> _Exercise directions_
Which lines of the data contain the string "virtual"? Copy every one.

****************

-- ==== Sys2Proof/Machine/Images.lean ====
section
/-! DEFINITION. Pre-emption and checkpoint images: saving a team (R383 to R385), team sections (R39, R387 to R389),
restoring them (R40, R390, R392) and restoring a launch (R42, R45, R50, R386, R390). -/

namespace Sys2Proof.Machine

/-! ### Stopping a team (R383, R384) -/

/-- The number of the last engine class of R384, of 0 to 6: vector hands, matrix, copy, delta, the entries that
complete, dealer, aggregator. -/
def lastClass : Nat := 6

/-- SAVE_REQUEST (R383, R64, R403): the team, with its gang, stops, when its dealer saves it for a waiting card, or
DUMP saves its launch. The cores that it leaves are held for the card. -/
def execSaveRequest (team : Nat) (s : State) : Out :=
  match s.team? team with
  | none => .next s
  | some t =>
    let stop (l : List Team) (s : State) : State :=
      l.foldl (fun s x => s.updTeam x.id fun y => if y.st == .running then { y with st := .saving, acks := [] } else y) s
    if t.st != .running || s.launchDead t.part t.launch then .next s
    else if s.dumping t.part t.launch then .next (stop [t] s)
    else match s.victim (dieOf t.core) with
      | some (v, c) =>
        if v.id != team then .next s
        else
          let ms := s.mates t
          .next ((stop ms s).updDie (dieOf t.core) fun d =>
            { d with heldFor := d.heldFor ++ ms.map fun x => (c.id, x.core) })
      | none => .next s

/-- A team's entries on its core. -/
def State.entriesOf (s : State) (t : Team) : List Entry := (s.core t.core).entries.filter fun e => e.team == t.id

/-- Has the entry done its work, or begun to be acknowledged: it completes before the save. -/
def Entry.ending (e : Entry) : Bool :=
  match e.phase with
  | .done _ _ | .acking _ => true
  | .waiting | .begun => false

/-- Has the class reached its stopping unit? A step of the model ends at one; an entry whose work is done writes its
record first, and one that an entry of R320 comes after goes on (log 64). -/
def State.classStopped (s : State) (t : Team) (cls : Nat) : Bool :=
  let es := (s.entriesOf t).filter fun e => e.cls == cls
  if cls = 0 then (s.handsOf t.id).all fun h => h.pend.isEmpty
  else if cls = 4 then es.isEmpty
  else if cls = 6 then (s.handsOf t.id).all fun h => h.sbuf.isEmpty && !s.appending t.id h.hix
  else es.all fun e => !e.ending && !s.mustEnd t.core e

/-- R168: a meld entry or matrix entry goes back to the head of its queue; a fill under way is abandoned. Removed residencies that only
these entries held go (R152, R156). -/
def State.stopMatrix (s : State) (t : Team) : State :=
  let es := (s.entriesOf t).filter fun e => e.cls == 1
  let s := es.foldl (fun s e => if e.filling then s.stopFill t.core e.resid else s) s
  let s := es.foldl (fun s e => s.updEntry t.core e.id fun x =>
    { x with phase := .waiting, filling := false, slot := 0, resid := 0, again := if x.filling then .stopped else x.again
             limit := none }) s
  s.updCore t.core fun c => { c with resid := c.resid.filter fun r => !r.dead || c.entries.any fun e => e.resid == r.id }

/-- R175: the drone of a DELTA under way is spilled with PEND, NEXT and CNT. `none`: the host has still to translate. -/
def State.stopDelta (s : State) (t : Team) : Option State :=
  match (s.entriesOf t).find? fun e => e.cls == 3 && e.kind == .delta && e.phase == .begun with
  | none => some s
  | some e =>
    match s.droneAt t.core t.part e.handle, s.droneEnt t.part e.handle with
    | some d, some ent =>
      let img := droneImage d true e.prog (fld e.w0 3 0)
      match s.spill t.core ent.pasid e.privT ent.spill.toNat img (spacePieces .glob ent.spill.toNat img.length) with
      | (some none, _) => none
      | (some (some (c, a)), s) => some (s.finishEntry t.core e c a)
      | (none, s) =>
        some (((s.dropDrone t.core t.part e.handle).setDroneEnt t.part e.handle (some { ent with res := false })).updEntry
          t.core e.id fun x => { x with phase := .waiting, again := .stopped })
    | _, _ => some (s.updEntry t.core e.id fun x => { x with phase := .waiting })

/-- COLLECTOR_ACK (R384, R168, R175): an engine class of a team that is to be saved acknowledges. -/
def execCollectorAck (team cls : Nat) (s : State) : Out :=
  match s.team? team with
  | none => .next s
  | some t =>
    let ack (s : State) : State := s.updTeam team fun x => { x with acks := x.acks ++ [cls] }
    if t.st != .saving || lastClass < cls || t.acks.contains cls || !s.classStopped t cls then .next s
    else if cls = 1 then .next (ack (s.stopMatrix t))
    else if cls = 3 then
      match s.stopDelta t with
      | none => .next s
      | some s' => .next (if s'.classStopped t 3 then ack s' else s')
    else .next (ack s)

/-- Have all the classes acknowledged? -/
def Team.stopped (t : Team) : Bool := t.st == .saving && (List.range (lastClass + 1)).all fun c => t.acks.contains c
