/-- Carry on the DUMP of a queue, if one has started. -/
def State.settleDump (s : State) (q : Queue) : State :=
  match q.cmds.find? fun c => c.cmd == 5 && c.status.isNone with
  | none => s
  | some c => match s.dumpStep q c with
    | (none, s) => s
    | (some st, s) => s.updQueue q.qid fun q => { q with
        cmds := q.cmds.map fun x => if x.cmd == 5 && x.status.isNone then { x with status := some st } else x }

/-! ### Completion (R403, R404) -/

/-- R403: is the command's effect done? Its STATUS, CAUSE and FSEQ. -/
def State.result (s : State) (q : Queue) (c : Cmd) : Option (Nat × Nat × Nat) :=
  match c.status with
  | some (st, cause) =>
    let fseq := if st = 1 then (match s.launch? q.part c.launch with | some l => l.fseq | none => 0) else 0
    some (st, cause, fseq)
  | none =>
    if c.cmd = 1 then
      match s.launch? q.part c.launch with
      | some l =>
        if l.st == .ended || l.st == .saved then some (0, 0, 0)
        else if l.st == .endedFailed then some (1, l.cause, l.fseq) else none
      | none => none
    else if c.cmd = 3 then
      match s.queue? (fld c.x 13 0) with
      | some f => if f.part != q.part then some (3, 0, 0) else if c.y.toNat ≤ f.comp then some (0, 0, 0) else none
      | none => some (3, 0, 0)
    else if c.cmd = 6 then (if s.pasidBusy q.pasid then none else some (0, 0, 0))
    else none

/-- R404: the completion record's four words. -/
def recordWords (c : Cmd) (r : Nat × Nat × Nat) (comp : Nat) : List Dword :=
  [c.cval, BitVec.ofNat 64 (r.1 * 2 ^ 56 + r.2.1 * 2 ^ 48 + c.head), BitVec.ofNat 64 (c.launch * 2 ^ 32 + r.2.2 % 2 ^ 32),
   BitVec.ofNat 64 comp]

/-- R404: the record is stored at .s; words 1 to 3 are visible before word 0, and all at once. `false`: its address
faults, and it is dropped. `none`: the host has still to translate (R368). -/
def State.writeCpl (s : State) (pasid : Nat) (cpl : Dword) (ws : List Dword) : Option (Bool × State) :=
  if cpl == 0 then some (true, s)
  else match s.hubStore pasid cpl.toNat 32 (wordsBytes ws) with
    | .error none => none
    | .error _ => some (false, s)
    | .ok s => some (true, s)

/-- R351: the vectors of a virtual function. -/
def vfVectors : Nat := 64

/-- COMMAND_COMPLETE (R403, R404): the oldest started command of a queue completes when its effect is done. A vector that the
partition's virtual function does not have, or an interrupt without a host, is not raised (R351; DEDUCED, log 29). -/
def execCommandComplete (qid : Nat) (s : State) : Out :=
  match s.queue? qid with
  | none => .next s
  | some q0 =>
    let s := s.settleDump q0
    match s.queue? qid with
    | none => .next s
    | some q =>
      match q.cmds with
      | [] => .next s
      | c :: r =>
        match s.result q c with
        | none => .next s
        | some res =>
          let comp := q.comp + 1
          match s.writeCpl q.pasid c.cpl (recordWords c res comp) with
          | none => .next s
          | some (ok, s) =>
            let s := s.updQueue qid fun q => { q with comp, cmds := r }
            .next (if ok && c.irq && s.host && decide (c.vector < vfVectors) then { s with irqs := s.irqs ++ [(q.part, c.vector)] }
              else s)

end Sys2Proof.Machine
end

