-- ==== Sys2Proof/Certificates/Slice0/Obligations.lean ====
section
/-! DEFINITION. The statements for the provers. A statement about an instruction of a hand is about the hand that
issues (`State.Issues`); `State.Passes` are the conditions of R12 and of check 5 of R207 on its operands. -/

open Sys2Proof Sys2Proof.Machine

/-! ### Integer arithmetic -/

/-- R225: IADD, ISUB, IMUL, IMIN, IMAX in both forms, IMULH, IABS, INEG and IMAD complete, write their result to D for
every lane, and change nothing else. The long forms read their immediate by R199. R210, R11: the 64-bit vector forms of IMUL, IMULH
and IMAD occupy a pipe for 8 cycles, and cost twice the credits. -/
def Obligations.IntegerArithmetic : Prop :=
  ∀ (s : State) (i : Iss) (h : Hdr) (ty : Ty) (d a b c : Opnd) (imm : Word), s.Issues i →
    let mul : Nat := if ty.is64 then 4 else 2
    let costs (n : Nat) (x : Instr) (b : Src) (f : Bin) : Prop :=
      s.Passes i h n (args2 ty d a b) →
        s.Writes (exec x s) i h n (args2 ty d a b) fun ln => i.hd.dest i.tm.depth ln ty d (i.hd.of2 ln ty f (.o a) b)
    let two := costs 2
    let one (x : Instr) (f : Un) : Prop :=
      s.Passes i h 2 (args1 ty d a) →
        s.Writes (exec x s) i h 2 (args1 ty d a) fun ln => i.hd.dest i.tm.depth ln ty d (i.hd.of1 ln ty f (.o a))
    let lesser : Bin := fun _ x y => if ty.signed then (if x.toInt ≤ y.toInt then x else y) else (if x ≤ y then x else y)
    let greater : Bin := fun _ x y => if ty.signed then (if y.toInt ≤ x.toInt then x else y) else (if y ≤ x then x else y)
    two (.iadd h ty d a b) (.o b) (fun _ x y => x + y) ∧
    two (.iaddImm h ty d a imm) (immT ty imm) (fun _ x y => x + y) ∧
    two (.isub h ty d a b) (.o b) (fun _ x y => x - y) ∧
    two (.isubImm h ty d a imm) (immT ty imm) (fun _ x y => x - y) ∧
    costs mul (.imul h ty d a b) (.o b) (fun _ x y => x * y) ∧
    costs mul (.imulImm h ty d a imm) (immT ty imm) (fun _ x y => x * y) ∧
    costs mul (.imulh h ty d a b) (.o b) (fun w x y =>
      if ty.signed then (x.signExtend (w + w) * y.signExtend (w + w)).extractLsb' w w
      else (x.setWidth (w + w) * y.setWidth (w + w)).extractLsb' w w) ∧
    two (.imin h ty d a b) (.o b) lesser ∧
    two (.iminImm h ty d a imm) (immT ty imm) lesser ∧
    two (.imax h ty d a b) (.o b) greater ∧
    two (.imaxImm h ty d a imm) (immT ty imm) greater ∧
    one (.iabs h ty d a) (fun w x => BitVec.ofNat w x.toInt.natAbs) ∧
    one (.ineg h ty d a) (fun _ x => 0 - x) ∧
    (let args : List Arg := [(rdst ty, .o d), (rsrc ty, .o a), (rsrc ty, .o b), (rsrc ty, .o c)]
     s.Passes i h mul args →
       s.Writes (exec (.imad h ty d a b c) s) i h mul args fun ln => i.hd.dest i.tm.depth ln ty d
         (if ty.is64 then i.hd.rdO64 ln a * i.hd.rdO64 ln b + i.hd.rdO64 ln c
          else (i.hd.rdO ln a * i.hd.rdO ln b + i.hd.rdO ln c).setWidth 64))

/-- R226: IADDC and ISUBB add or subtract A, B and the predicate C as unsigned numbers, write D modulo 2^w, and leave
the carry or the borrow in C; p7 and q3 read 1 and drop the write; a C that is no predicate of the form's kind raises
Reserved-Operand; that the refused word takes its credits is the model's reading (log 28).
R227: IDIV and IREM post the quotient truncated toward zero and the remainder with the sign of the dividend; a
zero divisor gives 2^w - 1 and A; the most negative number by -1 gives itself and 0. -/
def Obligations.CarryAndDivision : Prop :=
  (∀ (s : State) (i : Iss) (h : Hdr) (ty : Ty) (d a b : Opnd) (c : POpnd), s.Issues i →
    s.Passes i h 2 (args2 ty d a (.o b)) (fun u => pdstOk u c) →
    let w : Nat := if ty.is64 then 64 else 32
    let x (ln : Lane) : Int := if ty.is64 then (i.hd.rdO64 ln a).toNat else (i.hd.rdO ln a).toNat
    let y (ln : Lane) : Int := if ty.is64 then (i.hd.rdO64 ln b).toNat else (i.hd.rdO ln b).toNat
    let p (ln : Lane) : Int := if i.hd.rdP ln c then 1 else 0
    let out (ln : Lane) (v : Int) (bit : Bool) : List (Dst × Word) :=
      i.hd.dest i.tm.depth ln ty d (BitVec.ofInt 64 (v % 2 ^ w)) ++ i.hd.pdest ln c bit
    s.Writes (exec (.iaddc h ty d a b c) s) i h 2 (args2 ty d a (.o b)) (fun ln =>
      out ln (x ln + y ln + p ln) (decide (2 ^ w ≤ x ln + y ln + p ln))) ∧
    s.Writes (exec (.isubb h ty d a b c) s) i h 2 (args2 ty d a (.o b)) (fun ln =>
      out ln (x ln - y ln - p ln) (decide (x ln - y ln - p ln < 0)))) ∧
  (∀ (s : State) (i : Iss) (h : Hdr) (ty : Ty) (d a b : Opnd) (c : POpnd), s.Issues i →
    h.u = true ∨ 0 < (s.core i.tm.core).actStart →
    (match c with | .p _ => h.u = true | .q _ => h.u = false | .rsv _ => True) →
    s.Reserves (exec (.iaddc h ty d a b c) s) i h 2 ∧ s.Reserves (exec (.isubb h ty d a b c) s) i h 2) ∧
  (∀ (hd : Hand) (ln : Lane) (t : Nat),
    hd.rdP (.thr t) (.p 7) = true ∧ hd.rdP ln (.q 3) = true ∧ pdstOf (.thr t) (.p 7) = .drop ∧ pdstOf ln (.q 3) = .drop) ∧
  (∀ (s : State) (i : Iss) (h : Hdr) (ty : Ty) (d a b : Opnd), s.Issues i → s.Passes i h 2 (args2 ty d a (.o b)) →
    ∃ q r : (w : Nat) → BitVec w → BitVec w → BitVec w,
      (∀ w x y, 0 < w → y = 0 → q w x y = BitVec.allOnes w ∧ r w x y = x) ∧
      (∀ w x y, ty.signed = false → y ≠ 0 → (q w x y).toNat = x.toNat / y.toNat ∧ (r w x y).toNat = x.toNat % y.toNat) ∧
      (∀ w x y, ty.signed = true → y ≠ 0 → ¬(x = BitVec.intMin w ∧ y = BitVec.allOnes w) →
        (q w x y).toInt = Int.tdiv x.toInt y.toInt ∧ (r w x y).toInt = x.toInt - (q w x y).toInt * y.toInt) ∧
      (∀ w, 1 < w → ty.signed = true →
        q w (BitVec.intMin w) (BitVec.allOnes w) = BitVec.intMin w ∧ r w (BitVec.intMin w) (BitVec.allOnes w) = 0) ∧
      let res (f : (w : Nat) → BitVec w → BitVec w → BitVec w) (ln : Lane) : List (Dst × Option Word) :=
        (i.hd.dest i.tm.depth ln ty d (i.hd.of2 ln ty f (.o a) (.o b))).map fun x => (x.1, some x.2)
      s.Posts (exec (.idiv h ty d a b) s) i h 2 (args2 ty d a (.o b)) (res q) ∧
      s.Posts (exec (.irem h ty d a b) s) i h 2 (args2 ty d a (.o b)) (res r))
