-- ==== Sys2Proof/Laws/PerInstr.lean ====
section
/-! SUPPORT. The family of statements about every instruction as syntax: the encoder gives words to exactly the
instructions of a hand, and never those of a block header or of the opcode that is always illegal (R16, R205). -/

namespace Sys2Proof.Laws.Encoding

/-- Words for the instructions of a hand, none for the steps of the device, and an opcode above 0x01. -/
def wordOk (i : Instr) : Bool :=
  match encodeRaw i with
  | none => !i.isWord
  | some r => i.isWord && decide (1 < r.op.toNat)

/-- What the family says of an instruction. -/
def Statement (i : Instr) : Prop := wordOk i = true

****************

> _Answer box_
/-- R351: the vectors of a virtual function. -/
partition's virtual function does not have, or an interrupt without a host, is not raised (R351; DEDUCED, log 29). -/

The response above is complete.